Recorded data.
-- ==== Sys2Proof/Config.lean ====
section
/-! DEFINITION. What the part fixes: its capacities (00_scope.md, "Principal Quantities"), its identification (R180), and the one free value of the model. -/

namespace Sys2Proof

/-- Post Queue entries (R43). -/
def Config.queueCapacity : Nat := 16

/-- Drains outstanding at once (R54, R55). -/
def Config.drainLimit : Nat := 4

/-- Tags kept free against prefetch (R113). -/
def Config.prefetchReserve : Nat := 4

/-- Error log records (R161). -/
def Config.logCapacity : Nat := 16

/-- Limit of the dropped-record count (R164). -/
def Config.droppedMax : Nat := 255

/-- Limit of every age and idle count (R58, R95, R122). -/
def Config.ageMax : Nat := 255

/-- REFCLK periods per unit of TICK_DIV + 1 (R155). -/
def Config.refclkPerTickUnit : Nat := 64

/-- Part number of the identification object (R180). -/
def Config.partNumber : Nat := 0x2410

/-- Family code of the identification object (R180). -/
def Config.familyCode : Nat := 0x0B50

/-- Stepping of the identification object (R180). -/
def Config.stepping : Nat := 0x01

/-- Object layout edition of the identification object (R180). -/
def Config.layoutEdition : Nat := 0x01

/-- The order in which the three owners of ages take one tick. R159 lets each take it on its own; only the place of the
Post Queue and of the Stream Table relative to the Memory Link interface, whose timeouts reach both, can be seen (log 8). -/
structure TickOrder where
  /-- The Post Queue raises its ages before the Memory Link interface times tags out. -/
  queueFirst : Bool
  /-- The Stream Table raises and tests its idle counts before the Memory Link interface times tags out. -/
  streamsFirst : Bool
  deriving DecidableEq, Repr, Inhabited

/-- FREE VALUE: the order in which the owners take the tick that REFCLK brings about on an empty queue, the `n`-th such
tick (R159 gives no order; log 8). Nothing in the model constrains it. -/
opaque Config.tickOrder : Nat → TickOrder

end Sys2Proof
end

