-- ==== Sys2Proof/Syntax.lean ====
section
/-! DEFINITION. The commands of the part: one constructor of `Instr` per row of spec/opcode_table.json, with the row's operands. -/

namespace Sys2Proof

/-- Which of link-up and demand rise is taken first at the release of RESETn; R154 allows both orders (log 9). -/
inductive ReleaseOrder where
  | linkFirst
  | demandFirst
  deriving DecidableEq, Repr

/-- The eight words of a WRITE frame to the global configuration object, word 0 to word 7 (R177, section 11.7.6). -/
structure GlobalFrame where
  select : Word
  memTop : Word
  tickDiv : Word
  tickHold : Word
  memTimeout : Word
  streamIdle : Word
  pqUrgentMark : Word
  attnMask : Word
  deriving DecidableEq, Repr

/-- The commands of the part (spec/opcode_table.json, one constructor per row). -/
inductive Instr where
  /-- REQ (R17, R182): header word, ADDR word, data words 2 to 9. Words the message does not carry are not looked at (log 13). -/
  | req (header addr : Word) (data : Vector Word 8)
  /-- RESP (R38): a ready signal of the response channel. -/
  | resp
  /-- ORDER_RELEASE (R27). -/
  | orderRelease
  /-- POST_WAIT_RETRY (R50). -/
  | postWaitRetry
  /-- DRAIN_WAIT_RELEASE (R28). -/
  | drainWaitRelease
  /-- FENCE_DONE (R36). -/
  | fenceDone
  /-- ILRSTN_ASSERT (R39). -/
  | ilrstnAssert
  /-- ILRSTN_DEASSERT (R41). -/
  | ilrstnDeassert
  /-- RESETN_ASSERT (R154). -/
  | resetnAssert
  /-- RESETN_RELEASE (R154), with the order the world takes the two consequences in. -/
  | resetnRelease (order : ReleaseOrder)
  /-- READINESS (R105): a ready signal of the memory side. -/
  | readiness
  /-- MCPL (R106, R183): header word, data words 1 to 8. The data words count only where the header's DATA flag is 1. -/
  | mcpl (header : Word) (data : Vector Word 8)
  /-- TICK (R155), with the order the owners take it in. -/
  | tick (order : TickOrder)
  /-- QUARANTINE (R122). -/
  | quarantine
  /-- IDLE_EXPIRY (R95). -/
  | idleExpiry
  /-- DEADLINE_REACHED (R58). -/
  | deadlineReached
  /-- QREQ_ASSERT (R143). -/
  | qreqAssert
  /-- QREQ_DEASSERT (R143). -/
  | qreqDeassert
  /-- HALT_ENTRY (R149). -/
  | haltEntry
  /-- MSSN_FALL (R174). -/
  | mssnFall
  /-- MSSN_RISE (R174). -/
  | mssnRise
  /-- QUIESCE (R144, R181), with the frame's argument word. -/
  | quiesce (arg : Word)
  /-- RESUME (R144, R181). -/
  | resume (arg : Word)
  /-- INVALIDATE_RAB (R84, R181). -/
  | invalidateRab (arg : Word)
  /-- POP_LOG (R166, R181). -/
  | popLog (arg : Word)
  /-- CLEAR_LOG (R167, R181). -/
  | clearLog (arg : Word)
  /-- CLEAR_FAULT (R135, R181): an index 0 to 7, or 100h for ALL. -/
  | clearFault (arg : Word)
  /-- RECLAIM_TAGS (R126, R181). -/
  | reclaimTags (arg : Word)
  /-- ACK_FLAGS (R171, R181). -/
  | ackFlags (arg : Word)
  /-- MEM_TOP_WRITE (R3): a global configuration frame that selects MEM_TOP. -/
  | memTopWrite (frame : GlobalFrame)
  /-- TICK_DIV_WRITE (R156): a global configuration frame that selects TICK_DIV. -/
  | tickDivWrite (frame : GlobalFrame)
  /-- TICK_HOLD_WRITE (R157). -/
  | tickHoldWrite (frame : GlobalFrame)
  /-- MEM_TIMEOUT_WRITE (R123). -/
  | memTimeoutWrite (frame : GlobalFrame)
  /-- STREAM_IDLE_WRITE (R95). -/
  | streamIdleWrite (frame : GlobalFrame)
  /-- PQ_URGENT_MARK_WRITE (R59). -/
  | pqUrgentMarkWrite (frame : GlobalFrame)
  /-- ATTN_MASK_WRITE (R170). -/
  | attnMaskWrite (frame : GlobalFrame)
  /-- REGION_REWRITE (R12, R178): region number, BASE word, REMAP word, control word. -/
  | regionRewrite (region : RegionIx) (base remap control : Word)
  /-- DEFAULT_REGION_WRITE (R14, R178): REMAP word, control word. -/
  | defaultRegionWrite (remap control : Word)
  /-- WRITE (R176): object number and the data words that follow. -/
  | write (object : BitVec 16) (words : List Word)
  /-- UNKNOWN_COMMAND (R181): command number and argument word. -/
  | unknownCommand (number : BitVec 16) (arg : Word)
  /-- UNKNOWN_OPCODE (R173): opcode byte and object number. -/
  | unknownOpcode (opcode : BitVec 8) (number : BitVec 16)
  deriving DecidableEq, Repr

end Sys2Proof
end

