-- ==== Sys2Proof/Machine/State.lean ====
section
/-! DEFINITION. The state of the part, block by block (00_scope.md, "Block Diagram"), as plain data, and its value at device reset. -/

namespace Sys2Proof.Machine

/-! ### Region Decoder (chapter 1) -/

/-- Region TYPE (R1). -/
inductive RegionType where
  | bypass
  | ordered
  | normal
  deriving DecidableEq, Repr

/-- A region name: a numbered region or the default region D (R10). -/
inductive RegionId where
  | num (g : RegionIx)
  | dflt
  deriving DecidableEq, Repr

/-- A numbered region entry (R1). -/
structure RegionEntry where
  enable : Bool
  base : Word
  sizeLog : Nat
  type : RegionType
  post : Bool
  merge : Bool
  depth : Nat
  deadline : Nat
  wprot : Bool
  remap : Word
  deriving DecidableEq, Repr

/-- The default values of R1. -/
def RegionEntry.default : RegionEntry :=
  { enable := false, base := 0#32, sizeLog := 12, type := .bypass, post := false, merge := false, depth := 0,
    deadline := 16, wprot := false, remap := 0#32 }

/-- The default region D (R2). -/
structure DefaultRegion where
  type : RegionType
  post : Bool
  merge : Bool
  wprot : Bool
  deadline : Nat
  remap : Word
  deriving DecidableEq, Repr

/-- D at device reset (R2). -/
def DefaultRegion.default : DefaultRegion :=
  { type := .bypass, post := false, merge := false, wprot := false, deadline := 16, remap := 0#32 }

/-- The Region Decoder: region table, default region, memory top field (R1, R2, R3). -/
structure Rdec where
  regions : Vector RegionEntry 8
  dflt : DefaultRegion
  memTopField : Nat
  deriving DecidableEq, Repr

/-- R16: pass-through. -/
def Rdec.default : Rdec :=
  { regions := Vector.replicate 8 RegionEntry.default, dflt := DefaultRegion.default, memTopField := 4095 }

/-- The global settings other than MEM_TOP (R177). -/
structure Settings where
  tickDiv : Nat
  tickHold : Bool
  memTimeout : Nat
  streamIdle : Nat
  pqUrgentMark : Nat
  attnMask : BitVec 6
  deriving DecidableEq, Repr

/-- The device-reset values of R177. -/
def Settings.default : Settings :=
  { tickDiv := 15, tickHold := false, memTimeout := 64, streamIdle := 32, pqUrgentMark := 12, attnMask := 0x09#6 }

/-- The decode result a request carries (R10). -/
structure DecodeResult where
  region : RegionId
  type : RegionType
  post : Bool
  merge : Bool
  wprot : Bool
  deadline : Nat
  depth : Nat
  line : LineAddr
  offset : Nat
  deriving DecidableEq, Repr

/-! ### Request Table (chapter 2) -/

/-- KIND of a request (R17); `unknown` for a value the part does not know. -/
inductive ReqKind where
  | rd
  | wr
  | fence
  | unknown
  deriving DecidableEq, Repr

/-- The nine slot states (R25). -/
inductive SlotState where
  | orderWait
  | drainWait
  | issueWait
  | fillWait
  | postWait
  | memWait
  | fenceWait
  | held
  | done
  deriving DecidableEq, Repr

/-- STATUS of a response (R19, section 11.7.1). -/
inductive RespStatus where
  | ok
  | malformed
  | range
  | protect
  | memFail
  | timeout
  | lineFault
  | faulted
  deriving DecidableEq, Repr

/-- A Request Table slot (R24). ADDR, COUNT and DATA a request does not carry are held as 0 and read by nothing (log 20);
DATA is in the order of the request's bytes. -/
structure Slot where
  kind : ReqKind
  source : SourceNo
  itag : Byte
  addr : Word
  count : Nat
  data : LineData
  decode : Option DecodeResult
  state : SlotState
  status : Option RespStatus
  result : List Byte
  tag : Option TagIx
  deriving DecidableEq, Repr

/-- The Request Table: slots, arrival list (oldest first), the queue of POST_WAIT writes in join order, and the credit
counts (R20, R24, R33). -/
structure Urt where
  slots : Vector (Option Slot) 8
  arrival : List SlotIx
  postWait : List SlotIx
  granted : Nat
  withheld : Nat
  deriving DecidableEq, Repr

/-- R42: every slot free, both counts 0. -/
def Urt.empty : Urt :=
  { slots := Vector.replicate 8 none, arrival := [], postWait := [], granted := 0, withheld := 0 }

/-! ### Post Queue (chapter 3) -/

/-- STATE of an entry (R48). -/
inductive EntryState where
  | opened
  | sealed
  | issued
  deriving DecidableEq, Repr

/-- A Post Queue entry (R43). -/
structure Entry where
  line : LineAddr
  region : RegionId
  mask : ByteMask
  data : LineData
  sources : SourceSet
  fences : SlotSet
  state : EntryState
  age : Nat
  deadline : Nat
  tag : Option TagIx
  deriving DecidableEq, Repr

/-- The Post Queue: entries oldest first (R44). `room` is the model's own: a removal whose offer to the oldest POST_WAIT
write has not been taken yet (R50, R53 step 3; log 6). -/
structure Queue where
  entries : List Entry
  room : Bool
  deriving DecidableEq, Repr

/-- R66: the empty queue. -/
def Queue.empty : Queue := { entries := [], room := false }

/-! ### Read-Ahead Buffer (chapter 4) -/

/-- STATE of a read-ahead line (R67). -/
inductive LineState where
  | free
  | filling
  | valid
  deriving DecidableEq, Repr

/-- ORIGIN of a read-ahead line (R67). -/
inductive Origin where
  | demand
  | prefetch
  deriving DecidableEq, Repr

/-- A read-ahead line (R67). -/
structure RabLine where
  state : LineState
  line : LineAddr
  data : LineData
  patch : ByteMask
  region : RegionId
  origin : Origin
  drop : Bool
  waiters : List SlotIx
  tag : Option TagIx
  deriving DecidableEq, Repr

/-- A FREE line with the field values R67 gives. -/
def RabLine.free : RabLine :=
  { state := .free, line := 0#27, data := zeroLine, patch := 0#32, region := .dflt, origin := .demand, drop := false,
    waiters := [], tag := none }

/-- The Read-Ahead Buffer: lines and the recency list, least recent first (R67, R69). -/
structure Rab where
  lines : Vector RabLine 16
  recency : List LineIx
  deriving DecidableEq, Repr

/-- R88: every line FREE, the recency list empty. -/
def Rab.empty : Rab := { lines := Vector.replicate 16 RabLine.free, recency := [] }

/-! ### Stream Table (chapter 5) -/

/-- DIR of a stream (R89). -/
inductive Dir where
  | none
  | up
  | down
  deriving DecidableEq, Repr

/-- A stream entry (R89). -/
structure Stream where
  valid : Bool
  source : SourceNo
  region : RegionIx
  last : LineAddr
  dir : Dir
  conf : Nat
  next : LineAddr
  idle : Nat
  deriving DecidableEq, Repr

/-- A free entry with the default values of R89. -/
def Stream.free : Stream :=
  { valid := false, source := 0, region := 0, last := 0#27, dir := .none, conf := 0, next := 0#27, idle := 0 }

/-- The Stream Table: entries and rotation mark (R89, R90). -/
structure Stt where
  entries : Vector Stream 4
  mark : StreamIx
  deriving DecidableEq, Repr

/-- R90, R104: every entry free, the mark 3. -/
def Stt.empty : Stt := { entries := Vector.replicate 4 Stream.free, mark := 3 }

/-! ### Memory Link interface (chapter 6) -/

/-- STATE of a tag (R107). -/
inductive TagState where
  | free
  | outstanding
  | quarantined
  deriving DecidableEq, Repr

Work instructions. The line above containing "HALT_ENTRY (R149). -/", the line containing "(R126, R181). -/", and every line between them are to be transcribed exactly; no other line is wanted.

Response.
  /-- HALT_ENTRY (R149). -/
  | haltEntry
  /-- MSSN_FALL (R174). -/
  | mssnFall
  /-- MSSN_RISE (R174). -/
  | mssnRise
  /-- QUIESCE (R144, R181), with the frame's argument word. -/
  | quiesce (arg : Word)
  /-- RESUME (R144, R181). -/
  | resume (arg : Word)
  /-- INVALIDATE_RAB (R84, R181). -/
  | invalidateRab (arg : Word)
  /-- POP_LOG (R166, R181). -/
  | popLog (arg : Word)
  /-- CLEAR_LOG (R167, R181). -/
  | clearLog (arg : Word)
  /-- CLEAR_FAULT (R135, R181): an index 0 to 7, or 100h for ALL. -/
  | clearFault (arg : Word)
  /-- RECLAIM_TAGS (R126, R181). -/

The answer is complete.